The book is devoted to Pope Benedict’s controversial 2006 Regensburg address on faith, reason, and the university.
Archbishop Gerhard Ludwig Müller was bishop of Regensburg at the time of the address.
“At the lesson in Regensberg Benedict XVI once again highlighted the syntheses of faith and reason and of freedom and love – four concepts that today's secularized world would like to claim for itself, while at the same time refusing to recognize the Church's right to present herself as a meaningful source of life,” Archbishop Müller writes in Ampliare l'orizzonte della ragione.

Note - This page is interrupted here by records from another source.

-- ==== Sys2Proof/Tests/Slice0.lean ====
section
/-! SUPPORT. The model's own tests. Expected values come from the spec: the encodings of 30_encoding.md R85 and the vectors of
95_test_vectors.md, which each test names. The `witness_` theorems show that the hypotheses of each statement can be met. -/

namespace Sys2Proof.Tests

open Sys2Proof.Machine Sys2Proof.Claim

/-- A RAM with the given bytes. -/
def ram (cells : List (Nat × Byte)) : Memory := cells.foldl (fun m c => Memory.write m c.1 c.2) []

/-- The bytes of a program at `a`, `a + 1`, …. -/
def code (a : Nat) (bytes : List Byte) : List (Nat × Byte) :=
  match bytes with
  | [] => []
  | b :: bs => (a, b) :: code (a + 1) bs

/-- The Construct state with a run in progress at `pc` over the given RAM (the conventions of 95_test_vectors.md). -/
def launched (pc : Addr) (cells : List (Nat × Byte)) : State :=
  { State.construct (ram cells) [] Config.defaultHaltAddrs with pc := pc, run := .running, budget := 1000 }

/-- `launched` at 0x0200 with a program there and further bytes of data. -/
def program (bytes : List Byte) (data : List (Nat × Byte)) : State := launched 0x0200#16 (code 0x0200 bytes ++ data)

/-- `s` with no halt address. -/
def neverHalts (s : State) : State := { s with haltAddrs := [] }

/-- The next state of an outcome, for the witnesses. -/
def after (o : Host.Outcome State Fault Refusal) : State :=
  match o with
  | .next t => t
  | .fault _ => State.reset
  | .refused _ => State.reset

/-- One step from `s` answers a next state with the property. -/
def stepGives (s : State) (p : State → Bool) : Bool :=
  match step s with
  | .next t => p t
  | .fault _ => false
  | .refused _ => false

/-- N, Z, C, V of a state. -/
def nzcv (s : State) : List Bool := [s.flags.n, s.flags.z, s.flags.c, s.flags.v]

/-- All seven flags zero. -/
def noFlags : Flags := { c := false, z := false, i := false, d := false, b := false, v := false, n := false }

/-- The bus writes of a step, in order. -/
def writes (s : State) : List (Addr × Byte) :=
  s.busLog.filterMap fun c =>
    match c with
    | .read _ => none
    | .write a v => some (a, v)

/-- The bytes are exactly one instruction, `i`. -/
def decodesTo (bytes : List Byte) (i : Instr) : Bool :=
  match decode bytes with
  | .ok (j, []) => decide (j = i)
  | .ok (_, _ :: _) => false
  | .error _ => false

/-- The decoder refuses the bytes with the reason `e`. -/
def refuses (bytes : List Byte) (e : DecodeError) : Bool :=
  match decode bytes with
  | .ok _ => false
  | .error e' => decide (e' = e)

/-! ## Well-formedness -/

theorem test_no_bytes_are_no_instruction : bytesWellFormed [] = false ∧ refuses [] .noBytes = true := by decide

theorem test_illegal_opcode_is_refused :
    bytesWellFormed [0x02#8] = false ∧ refuses [0x02#8] (.illegalOpcode 0x02#8) = true := by decide

theorem test_missing_operand_byte_is_refused :
    bytesWellFormed [0xAD#8, 0x34#8] = false ∧ refuses [0xAD#8, 0x34#8] (.truncated 0xAD#8) = true := by decide

theorem test_surplus_byte_is_refused :
    bytesWellFormed [0xEA#8, 0x00#8] = false ∧ decodesTo [0xEA#8, 0x00#8] .nop = false := by decide

/-! ## Decoding: a word of every row, from R85 and R81 -/

/-- Every pair's bytes decode to its instruction. -/
def allDecode (rows : List (List Byte × Instr)) : Bool := rows.all fun r => decodesTo r.1 r.2

theorem test_decode_load_store_transfer_a : allDecode
    [([0x81#8, 0x34#8], .staIndX 0x34#8), ([0x84#8, 0x34#8], .styZp 0x34#8), ([0x85#8, 0x34#8], .staZp 0x34#8),
     ([0x86#8, 0x34#8], .stxZp 0x34#8), ([0x8A#8], .txa), ([0x8C#8, 0x34#8, 0x12#8], .styAbs 0x1234#16),
     ([0x8D#8, 0x34#8, 0x12#8], .staAbs 0x1234#16), ([0x8E#8, 0x34#8, 0x12#8], .stxAbs 0x1234#16),
     ([0x91#8, 0x34#8], .staIndY 0x34#8), ([0x94#8, 0x34#8], .styZpX 0x34#8),
     ([0x95#8, 0x34#8], .staZpX 0x34#8), ([0x96#8, 0x34#8], .stxZpY 0x34#8), ([0x98#8], .tya),
     ([0x99#8, 0x34#8, 0x12#8], .staAbsY 0x1234#16), ([0x9A#8], .txs),
     ([0x9D#8, 0x34#8, 0x12#8], .staAbsX 0x1234#16)] = true := by decide

theorem test_decode_load_store_transfer_b : allDecode
    [([0xA0#8, 0x34#8], .ldyImm 0x34#8), ([0xA1#8, 0x34#8], .ldaIndX 0x34#8),
     ([0xA2#8, 0x34#8], .ldxImm 0x34#8), ([0xA4#8, 0x34#8], .ldyZp 0x34#8), ([0xA5#8, 0x34#8], .ldaZp 0x34#8),
     ([0xA6#8, 0x34#8], .ldxZp 0x34#8), ([0xA8#8], .tay), ([0xA9#8, 0x34#8], .ldaImm 0x34#8), ([0xAA#8], .tax),
     ([0xAC#8, 0x34#8, 0x12#8], .ldyAbs 0x1234#16), ([0xAD#8, 0x34#8, 0x12#8], .ldaAbs 0x1234#16),
     ([0xAE#8, 0x34#8, 0x12#8], .ldxAbs 0x1234#16), ([0xB1#8, 0x34#8], .ldaIndY 0x34#8),
     ([0xB4#8, 0x34#8], .ldyZpX 0x34#8), ([0xB5#8, 0x34#8], .ldaZpX 0x34#8),
     ([0xB6#8, 0x34#8], .ldxZpY 0x34#8)] = true := by decide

“Those who do not believe in Christ as the one mediator of salvation are proud of it and accuse the Church of the constraint of consciences and of spiritual imperialism. However whenever Christians and their choice of faith are involved, this tolerance, raised to the absolute in a pluralistic vision of the world, is lacking.”
Archbishop Müller adds:
Relativism applied to the truth is not only unphilosophical reasoning but indeed inevitably results in intolerance of God. The central pronouncements on God, Jesus Christ and the Church are considered, at most, as the subculture of a religiously motivated group. God becomes an “ideal,” to be used for the edification or education of humankind. Jesus Christ becomes a particularly suitable “case” to serve as a model for society's morals, and the Church is a voluntary union of people who have gathered together (similar to an association), with their own subjective opinions on religion.